Tuesday's and Wednesday's editions of the Wall Street Journal featured incredibly good pieces about Ford.
The first piece, written by Charlie Hughes (former CEO of Land Rover) and William Jeanes (former editor in chief of Car and Driver), succinctly pares suggestions for Ford's new CEO, Alan Mulally, down to three.
First, they recommend that Mulally's main objective be to make "the Ford brand the most successful brand in the world." Toyota, they believe, is Mulally's "new Airbus." A simple, compelling objective on which to focus the beleaguered firm.
Next, they advocate combining, divesting and eliminating the company's car brands to leave just the three remaining, and then put the full force of the company's efforts behind those brands. The brands they recommend retaining are Ford, Volvo and Jaguar. There is a sense to this, because those three, together, cover a maximal spectrum of customer segments, while being few enough in number to allow each brand to have similar products, but without any real chance of product/market overlap.
Finally, they suggest that Mulally has to create a new culture at Ford, to have any chance of success. They posit, reasonably, that a combination of years of careerist management, with a recent drumbeat of failure, has left the company bereft of much chance of success in its current condition.
I found their article elegantly reasonable, powerful and simple in its messages. Of course, much quantitative work will be required, whatever direction the new CEO takes, in order to have any hope of turning Ford around. But Hughes and Jeanes articulate a nice combination of suggestions which touch on problems involving customer confusion with overlapping and/or unprofitable brands, the company's own cultural malaise, and an objective which is, they write, "noble."
Yesterday, on the heels of that editorial, came Holman Jenkins' very different approach to offering welcoming advice to Alan Mulally. I like it equally well.
Holman focuses on Mulally's isolation at his new employer. Not only does Mulally have no troops with him from Boeing, obviating his ability to dismiss unwanted existing staff, but the "old king" still reigns. Not an enviable position.
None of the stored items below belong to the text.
/-- R75: EMIT hands the slot's byte to the sink; the frame's last byte ends the frame and fires `evt_done`. -/
def Obligations.EmitFollowsItsRule : Prop :=
  ∀ s : State, s.drive.Live → s.drive.Inv → s.drive.outFull = true → s.drive.env.pins.outReady = true →
    (s.drive.outLast = false →
      step s = .next { s.drive with
        outFull := false, history := s.history ++ [.out s.outByte false] }) ∧
    (s.drive.outLast = true → ∃ t, step s = .next t ∧
      t = { s.drive with
            outFull := false, phase := .idle, history := s.history ++ [.out s.outByte true, .done] } ∧
      evtDone s.drive t = true)

/-- R76: where the invariant holds, at most one of ACCEPT, ADVANCE and EMIT is enabled. -/
def Obligations.AtMostOneStepIsEnabled : Prop :=
  ∀ u : State, u.Inv →
    ¬(u.acceptEnabled = true ∧ u.advanceEnabled = true) ∧
    ¬(u.acceptEnabled = true ∧ u.emitEnabled = true) ∧
    ¬(u.advanceEnabled = true ∧ u.emitEnabled = true)

/-- R97, R98: abort discards the frame in progress, withdrawing the offered byte, and does nothing when idle. -/
def Obligations.AbortDiscardsTheFrame : Prop :=
  ∀ s : State, s.cfg.ok = true → s.resetSeen = true →
    s.drive.env.pins.rst = false → s.drive.env.pins.abort = true →
    (s.phase ≠ .idle → ∃ t, step s = .next t ∧
      t = { s.drive with
            phase := .idle, outFull := false, escPend := false, err := .aborted
            history := s.history ++ [.aborted] } ∧
      evtErr s.drive t = true) ∧
    (s.phase = .idle → step s = .next s.drive)

/-- R105: the reset step, whatever else is asserted and whatever the block holds. Neither strobe fires. -/
def Obligations.ResetFollowsItsRule : Prop :=
  ∀ s : State, s.cfg.ok = true → s.drive.env.pins.rst = true →
    ∃ t, step s = .next t ∧
      t = { cfg := s.cfg, resetSeen := true, phase := .idle, idx := 0, latch := none
            crc := s.cfg.k.crcInit, lfsr := s.cfg.k.lfsrSeed, escPend := false, escByte := 0x00
            outFull := false, outByte := 0x00, outLast := false, err := .noError
            history := s.history ++ [.reset], env := s.drive.env } ∧
      evtDone s.drive t = false ∧ evtErr s.drive t = false

/-- R33: the reset values, and what the ports then show. -/
def Obligations.ResetStateHoldsItsValues : Prop :=
  State.reset.phase = .idle ∧ State.reset.idx = 0 ∧ State.reset.crc = State.reset.cfg.k.crcInit ∧
  State.reset.lfsr = State.reset.cfg.k.lfsrSeed ∧
  State.reset.escPend = false ∧ State.reset.escByte = 0x00 ∧ State.reset.outFull = false ∧
  State.reset.outByte = 0x00 ∧ State.reset.outLast = false ∧ State.reset.err = .noError ∧
  State.reset.latch = none ∧
  State.reset.status = 0x00 ∧ State.reset.cmdReady = true ∧ State.reset.plReady = false ∧
  State.reset.outValid = false

/-- R107: before the first reset step a step without reset is refused; a reset step leaves the block waiting, in a
state that does not depend on what any element held before. -/
def Obligations.RunBeginsWithReset : Prop :=
  (∀ s : State, s.cfg.ok = true → s.resetSeen = false → s.drive.env.pins.rst = false →
    step s = .refused .noReset) ∧
  (∀ s s' : State, s.cfg.ok = true → s.drive.env.pins.rst = true →
    s'.cfg = s.cfg → s'.history = s.history → s'.env = s.env →
    ∃ t, step s = .next t ∧ step s' = .next t ∧ t.phase = .idle ∧ t.cmdReady = true ∧ t.resetSeen = true)

/-- A configuration is refused exactly when it breaks the bounds of R108 or R8's `1 ≤ P_MAX_DATA_PAYLOAD`; that
the two are taken together is the model's reading (assumption 2). -/
def Obligations.BadConfigurationIsRefused : Prop :=
  ∀ s : State, step s = .refused .badConfig ↔
    ¬(s.cfg.minDataPayload ≤ s.cfg.maxDataPayload ∧ 1 ≤ s.cfg.maxDataPayload ∧ s.cfg.maxDataPayload ≤ 255)

/-- R100: reset before abort before the one enabled step; a descriptor offered with reset or abort is not taken, and
an output byte offered with abort is withdrawn, not taken. The sub-clause for a step in which none is enabled, that it
is a next state which changes nothing, is the model's choice (assumption 10). -/
def Obligations.SimultaneousInputsHaveAPriority : Prop :=
  ∀ s : State, s.cfg.ok = true → s.resetSeen = true → s.drive.Inv →
    let u : State := s.drive
    (u.env.pins.rst = true → step s = .next u.resetStep) ∧
    (u.env.pins.rst = false → u.env.pins.abort = true → step s = .next u.abortStep) ∧
    (u.env.pins.rst = false → u.env.pins.abort = false →
      (u.acceptEnabled = true → step s = u.acceptStep) ∧
      (u.advanceEnabled = true → step s = u.advance) ∧
      (u.emitEnabled = true → step s = .next u.emit) ∧
      (u.acceptEnabled = false → u.advanceEnabled = false → u.emitEnabled = false → step s = .next u)) ∧
    (u.env.pins.rst = true ∨ u.env.pins.abort = true →
      ∃ t, step s = .next t ∧ t.env.cmds = u.env.cmds ∧ t.env.payload = u.env.payload ∧
        lineOf t.history = lineOf u.history ∧ t.outFull = false)

/-- R74: `phase` moves only as the table says, and a frame with no payload arises only if the configuration admits
it. -/
def Obligations.PhaseMovesOnlyByTheTable : Prop :=
  ∀ (s t : State) (k : Latch), s.drive.Inv → (s.phase = .idle ∨ s.latch = some k) → step s = .next t →
    t.phase = s.drive.tablePhase k ∧
    (s.phase ≠ .idle → k.kind = .data → k.len = 0 → s.cfg.minDataPayload = 0)

/-- In a state that meets the invariant no step faults, and a step is refused only before the first reset or for a bad
configuration: refusals and discarded frames are next states (R92). That a waiting step is a next state is the model's
choice (assumption 10); when a step is refused is the model's reading of R107 and R108 (assumptions 9 and 2). -/
def Obligations.StepsNeverFault : Prop :=
  ∀ s : State, s.drive.Inv →
    (∀ r : Fault, step s ≠ .fault r) ∧
    (s.cfg.ok = true → s.resetSeen = true → ∃ t, step s = .next t)

/-! ### Status and registers -/

/-- R25: the status word's fields, the values each takes, and its value after reset; `BUSY` is 1 exactly when
`phase` is not `IDLE` (R26). -/
def Obligations.StatusWordShowsBusyAndErr : Prop :=
  State.reset.status = 0x00 ∧
  ∀ s : State,
    s.status.extractLsb' 4 4 = 0 ∧
    s.status.extractLsb' 1 3 = s.err.toCode ∧ (s.status.extractLsb' 1 3).toNat ≤ 4 ∧
    (s.status.getLsbD 0 = true ↔ s.phase ≠ .idle)

/-- R96: what each step leaves in `err`; only ACCEPT, an abort that discards a frame, and reset write it. -/
def Obligations.ErrIsWrittenOnlyByAcceptAbortAndReset : Prop :=
  ∀ s t : State, s.drive.Inv → step s = .next t →
    t.err =
      if s.drive.env.pins.rst = true then .noError
      else if s.drive.env.pins.abort = true then (if s.phase = .idle then s.err else .aborted)
      else if s.drive.acceptEnabled = true then
        match s.drive.env.cmds with
        | [] => s.err
        | d :: _ => match encodeFrame s.cfg d [] with
          | .ok _ => .noError
          | .error c => c
      else s.err

/-- Frame of every step at input levels without reset: each register changes only in the steps that write it (R16 to
R24; abort and reset also clear what R97 and R105 say, assumption 6). -/
def Obligations.RegistersChangeOnlyInTheirSteps : Prop :=
  ∀ s t : State, s.drive.Inv → s.drive.env.pins.rst = false → step s = .next t →
    let u : State := s.drive
    let accepts : Prop := u.env.pins.abort = false ∧ u.acceptEnabled = true
    let advances : Prop := u.env.pins.abort = false ∧ u.advanceEnabled = true
    let emits : Prop := u.env.pins.abort = false ∧ u.emitEnabled = true
    t.cfg = u.cfg ∧ t.resetSeen = u.resetSeen ∧
    (t.latch ≠ u.latch → accepts) ∧
    (t.idx ≠ u.idx → accepts ∨ (advances ∧ u.phase = .payload ∧ u.escPend = false)) ∧
    (t.lfsr ≠ u.lfsr → accepts ∨ (advances ∧ u.phase = .payload ∧ u.escPend = false)) ∧
    (t.crc ≠ u.crc → accepts ∨ (advances ∧ u.escPend = false ∧
      (u.phase = .ctrl ∨ u.phase = .payload ∨ u.phase = .version ∨ u.phase = .code))) ∧
    (t.escByte ≠ u.escByte → advances) ∧
    (t.outByte ≠ u.outByte → advances) ∧
    (t.outLast ≠ u.outLast → advances) ∧
    (t.escPend ≠ u.escPend → advances ∨ u.env.pins.abort = true) ∧
    (t.outFull ≠ u.outFull → advances ∨ emits ∨ u.env.pins.abort = true) ∧
    (t.env.cmds ≠ u.env.cmds → accepts) ∧
    (t.env.payload ≠ u.env.payload → advances ∧ u.phase = .payload ∧ u.escPend = false)

/-- While the slot is full its byte and marker are held until the sink takes them, just that byte and no other, or
until an abort or a reset (R24, R37). -/
def Obligations.OfferedByteIsHeldUntilTaken : Prop :=
  ∀ s t : State, s.drive.Inv → s.outFull = true → step s = .next t →
    (t.outFull = true ∧ t.outByte = s.outByte ∧ t.outLast = s.outLast ∧ t.history = s.history) ∨
    (s.drive.env.pins.outReady = true ∧ t.outFull = false ∧
      t.history = s.history ++ .out s.outByte s.outLast :: (if s.outLast then [.done] else [])) ∨
    (t.outFull = false ∧ lineOf t.history = lineOf s.history ∧
      (s.drive.env.pins.rst = true ∨ s.drive.env.pins.abort = true))

/-- A payload byte is read, whole, only in a step where `pl_ready` and `pl_valid` are both 1, and in every such step
without reset or abort (R29, R36). -/
def Obligations.PayloadIsReadOnlyAtItsHandshake : Prop :=
  ∀ s t : State, s.drive.Inv → step s = .next t →
    (s.drive.Live ∧ s.drive.plReady = true ∧ s.drive.plValid = true ∧
      ∃ b p, s.drive.env.payload = b :: p ∧ t.env.payload = p ∧ t.history = s.history ++ [.pay b]) ∨
    (¬(s.drive.Live ∧ s.drive.plReady = true ∧ s.drive.plValid = true) ∧
      t.env.payload = s.drive.env.payload ∧ paysOf t.history = paysOf s.history)

/-- The history only grows, at its end (R41). -/
def Obligations.HistoryOnlyGrows : Prop :=
  ∀ s t : State, step s = .next t → ∃ es, t.history = s.history ++ es ∧ es.length ≤ 2

/-- Command coherence (R45): while a frame is in progress, what stands on the command port in a step, whatever moves
the environment makes, has no effect on that step. -/
def Obligations.BusyBlockIgnoresTheCommandPort : Prop :=
  ∀ (s t : State) (ds : List Desc) (v : Bool), s.phase ≠ .idle → step s = .next t →
    step { s.drive with env := { s.drive.env with
      cmds := ds, pins := { s.drive.env.pins with cmdValid := v }, script := [] } } =
      .next { t with env := { t.env with cmds := ds, pins := { t.env.pins with cmdValid := v }, script := [] } }

/-! ### The invariant -/

/-- The state after reset meets the invariant of R32 and says nothing wrong of the line. -/
def Obligations.ResetMeetsTheInvariants : Prop :=
  State.reset.Inv ∧ State.reset.FrameTrace ∧ State.reset.LineOk

/-- Every step keeps the invariant of R32, from every state that meets it and whatever the environment does. -/
def Obligations.StepKeepsTheInvariant : Prop :=
  ∀ s t : State, s.Inv → step s = .next t → t.Inv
Then Holman goes off on a truly inspired track. To those who doubt the viability of a private equity buyout at Ford, he notes that one was just done in the semiconductor sector of similar size. The difference, he notes, is the Ford family's intransigence at acknowledging reality. So long as the Fords insist on control, nobody else will use fresh money to bail them out. A condition for their rescue is to surrender control. After all, who got Ford into this mess in the first place?
The overall impression one gets from Mr. Jenkins' piece, especially its discussion of Ford's labor woes, and Mulally's background, is that Ford's new CEO may have his biggest impact not on the firm's strategy, or operations, but on the structure of the firm going forward. Perhaps privately owned, perhaps with significantly different labor dynamics.
Taken together, I find both pieces extremely candid and reasonable regarding Ford's, and Mulally's, options in the near term. Neither necessarily thinks Ford will survive, or independently and publicly. But they highlight some very valid concerns for the ailing auto maker's new CEO.